Understanding the Anatomy of your Abdominals

Are you one of those people who work out regularly, eat healthy, and drink plenty of water yet still cannot seem to create those six-pack abs that workout guru’s tell you to aim for? Well there could be a very good reason for this; you may not be working the abdominal muscles correctly. It takes more than thousands of crunches and sit-ups to achieve sculpted six-pack abs. It takes an understanding of the layout and functionality of the abdominal muscles so that you know which directions and exercises work which areas effectively.

Why Crunches Alone won’t give you Six-Pack Abs

The short answer to why you will never achieve six-pack abs through crunches alone is that you are not working all of the abdominal muscles and only working the abdominals in one direction when you do crunches and sit-ups.

The long answer is that there are six muscles that make-up the abdominal region and these six muscles all perform different actions in various directions in order to provide movement and structural support of the body’s trunk. Within these six muscles, only one is referred to as the six-pack, the Rectus Abdominus; which is often referred to as both the upper and lower abs. The common mislabeling of the abdominal muscles has led many people in search of being physically fit and tone in the wrong direction by making them think they are working muscles that they are not.

Abdominal Make-up

The abdominal region is made-up of the Rectus Abdominus (that runs down the front of the torso) which is divided into five vertically aligned compartments, with only three of the compartments being visible due to the other two compartments being located deep within the pelvis attaching to the pelvic bone.

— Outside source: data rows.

-- ==== Sys2Proof/Machine/Pcie.lean ====
section
/-! DEFINITION. The host link (R442 to R474): functions, their power states and resets, DRAM windows,
interrupt modes and masks, PME and LTR. -/

namespace Sys2Proof.Machine

namespace State

/-! ### Power states (R118, R120, R462, R463) -/

/-- What waited for host memory goes on: event entries of every event queue, the results of DELETE commands, then the
DMA channels. -/
def resumeHost (s : State) : State :=
  let s := (s.queues.map (·.1)).foldl (fun s qid =>
    if (s.q qid).kind = 4 then s.drainEvents qid (s.q qid).events.length else s) s
  (s.flows.deletes.foldl (fun s d => s.settleDelete (some d.flow)) s).settleAll

/-- A write of the power state or Bus Master Enable of a function has come into force (R415, R451). -/
def hostChanged (s : State) : State := s.settleQuiet.resumeHost.signalPmes

/-! ### Resets of functions (R125, R465 to R467) -/

/-- Work entries of queue `qid` that have left for the engines or the ports go on without it (R125). -/
def disown (s : State) (qid : Nat) : State :=
  let ours (o : Option (Nat × Nat)) : Option (Nat × Nat) := match o with
    | some (k, p) => if k = qid then none else some (k, p)
    | none => none
  let tx (f : TxFrame) : TxFrame := { f with owner := ours f.owner }
  let item (w : WorkItem) : WorkItem := { w with entry := ours w.entry }
  { s with
    ports := Table.mapVals (fun _ => {}) (fun p => { p with
      hub := p.hub.map tx, fe := p.fe.map tx
      cur := p.cur.map fun c => { c with tx := tx c.tx }
      susp := p.susp.map fun c => { c with tx := tx c.tx } }) s.ports
    items := s.items.map item
    flows := { s.flows with wait := s.flows.wait.map fun (r : RxFrame) =>
        if r.owner.isSome && (ours r.owner).isNone then
          { r with owner := none, orphan := (s.txIntent r r.bytes).map fun x => (x.1, { x.2 with owner := none }) }
        else r }
    ring := { s.ring with
      bodies := s.ring.bodies.filter fun b => !(Nat.beq b.qid qid)
      unsent := s.ring.unsent.map fun (p : BuiltPoll) => { p with owner := ours p.owner }
      built := s.ring.built.map fun (c : BuiltCycle) => { c with
        polls := c.polls.map fun (p : BuiltPoll) => { p with owner := ours p.owner } } }
    engines := { s.engines with
      queue := Table.mapVals (fun _ => []) (fun l => l.map item) s.engines.queue
      eng := Table.mapVals (fun _ => {}) (fun g => { g with item := g.item.map item }) s.engines.eng } }

/-- The entries of a work queue that are outstanding: taken and not done, and not yet taken. -/
def outstanding (x : Queue) : Nat :=
  (x.entries.filter fun e => e.phase ≠ .done).length + ahead x.pi x.taken x.n

/-- A frame that waits at a queue is dropped with the reset (R125). -/
def dropWaiting (s : State) (c : RxCopy) : State :=
  let s := match c.flow with
    | some i => s.flowDropped (some i)
    | none => if c.unmatched then s.count Cnt.FLOW_LOOKUP_MISS else s
  s.dropCopy c.frame

/-- R125, R414: a queue in the scope of a reset is ABSENT; its entries are retired as ABORTED within the
device, and everything that waits to be written is discarded. -/
def resetQueue (s : State) (qid : Nat) : State :=
  let x := s.q qid
  let s := x.rxWait.foldl (fun s c => s.dropWaiting c) s
  let s := if x.isWork then s.countN Cnt.QM_ABORTED (outstanding x) else s
  let s := (s.disown qid).setQ qid {}
  if s.fld Reg.EVT_CTRL_EQ = qid ∧ x.kind = 4 then { s with evt := { s.evt with dropping := true } } else s

/-- Function `fn` issued the flow command of this source. -/
def cmdOf (s : State) (fn : Nat) : CmdSrc → Bool
  | .mailbox => s.flows.cmdFunc == some fn
  | .queue qid _ => Nat.beq (s.q qid).func fn

/-- The results of a DELETE of function `fn` that waits for its flow's work items are discarded with a reset
(R125). -/
def dropAnswers (s : State) (fn : Nat) : State :=
  let drop (d : Deleting) : Deleting := if s.cmdOf fn d.src then { d with wbOk := false } else d
  { s with flows := { s.flows with deletes := s.flows.deletes.map drop } }

/-- A reset of function `fn` ends its mailbox command (R110); a flow command whose block read it discards ends as
one whose read failed (R283, R467). -/
def endReads (s : State) (fn : Nat) : State :=
  let s := if fn = 3 then s.mbReset else s
  if s.flows.cmdFunc = some fn ∧ s.mailboxReads then s.flowCmdFails else s

/-- The key of SR-IOV Control, in the configuration space of PF0. -/
abbrev cfgSriov : Nat := 0x3900168

/-- The link registers that an FLR keeps (R466): Link Control, Link Control 2 and L1 PM Substates. -/
def linkKey (o : Nat) : Bool :=
  Nat.beq o 0x3900080 || Nat.beq o 0x39000A0 || (Nat.ble 0x39001B0 o && Nat.blt o 0x39001C0)

/-- R466: the PCIe-facing registers of function `fn` are as after reset, but AER and, of an FLR, the link
registers.  The queue mailbox is no such register.  A VF's Memory Space Enable is the one of SR-IOV
Control. -/
def resetFuncRegs (s : State) (fn : Nat) (flr : Bool) : State :=
  let lo := fn * 0x4000000
  let gone (k : Nat) : Bool := Nat.ble lo k && Nat.blt k (lo + 0x4000000) &&
    (let o := k - lo
     Nat.beq o Reg.PCIE_FUNC || Nat.beq o Reg.PCIE_CTO || Nat.beq o Reg.PCIE_INTX_PEND ||
       (Nat.ble 0x84000 o && Nat.blt o 0x90000) || (Nat.ble 0x3000000 o && !aerKey k && !(flr && linkKey o)))
  let vfMse := Nat.ble 4 fn && (s.rd cfgSriov).getLsbD 3
  { s with
    regs := s.regs.filter fun p => !gone p.1
    stage := s.stage.filter fun p => !gone p.1
    host := { s.host with
      vectors := s.host.vectors.filter fun p => !(Nat.beq (p.1 / 2048) fn)
      msiMessages := Table.set (fun _ => 1) s.host.msiMessages fn 1
      intxDisable := s.host.intxDisable &&& ~~~(1#64 <<< fn)
      fnMask := s.host.fnMask &&& ~~~(1#64 <<< fn)
      ltrEnable := s.host.ltrEnable && !(Nat.beq fn 0) } }.setFlag (Reg.PCIE_FUNC_MSE.of fn) vfMse

/-- R124: the DRAM windows that function `fn` owns are disabled. -/
def closeWindows (s : State) (fn : Nat) : State :=
  (List.range 4).foldl (fun s w =>
    if s.fld (Reg.PCIE_WIN_ACTIVE_OWNER w) = fn then s.setFlag (Reg.PCIE_WIN_ACTIVE_EN w) false else s) s

/-- R467: the reads of function `fn` among `reads` go to quarantine. -/
def quarantineReads (s : State) (fn : Nat) (reads : List HostRead) : State :=
  let l := (reads.filter fun r => Nat.beq r.func fn).map fun (r : HostRead) =>
    ({ func := fn, tag := r.tag, path := r.path, byReset := true
       expires := s.tb.uptime - r.ageNs + 2 * s.cplTimeoutNs fn } : Quarantine)
  { s with host := { s.host with quarantine := s.host.quarantine ++ l } }

/-- R125, R414, R424 and R438 for one function. -/
def resetFunc (s : State) (fn : Nat) (flr : Bool) (reads : List HostRead) : State :=
  let s := (s.quarantineReads fn reads).dropAnswers fn
  let s := ((s.queues.filter fun p => Nat.beq p.2.func fn && !(Nat.beq p.2.state 0)).map (·.1)).foldl
    (fun s qid => s.resetQueue qid) s
  let s := if s.fld (Reg.QM_QCMD_STATUS_STATE.of fn) = 1 then s.setFld (Reg.QM_QCMD_STATUS_STATE.of fn) 0 else s
  let s := if fn = 3 then
      (List.range 32).foldl (fun s c =>
        if s.reservedChan c || !(Nat.beq (s.chState c) 1 || Nat.beq (s.chState c) 2 || Nat.beq (s.chState c) 3)
        then s else s.dmaHalt c 0x03 0x00) { s with obs := { s.obs with hold := none } }
    else s
  ((s.endReads fn).closeWindows fn).resetFuncRegs fn flr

Next are the four oblique muscles that wrap around the sides of the torso with two running internally beneath the two external oblique muscles that are most visible. These are the muscles that when toned properly create the hourglass shape that most women hope to achieve. They are also some of the hardest to work.

Finally you have the Transverse Abdominis muscle that runs along the abdominal cavity beneath the other abdominal muscles. It is this muscle that is responsible for providing support to your lower back. Unfortunately since this muscle is not a visible muscle it is easily and often overlooked when working out leaving individuals wondering why they still have low back pain even though they are working their core.

How to Work All of the Abdominals

Working all of the abdominal muscles takes a workout regimen that includes various core and leg movements. Leg movements are vital to working the lower and deeper abdominal muscles that attach directly to the pelvis. Varying movements to include exercises such as lunges, reverse lunges, inverted leg lifts, inverted sit-ups, twists, and Roman chair movements work those muscle areas that sit lower and deeper within the body sculpting the complete abdominal region in turn creating six-pack abs.

By understanding your body’s anatomy better and working your muscles accordingly, especially those located within the core, you will get more out of your workout and be better equipped towards achieving your six-pack abs fitness goal.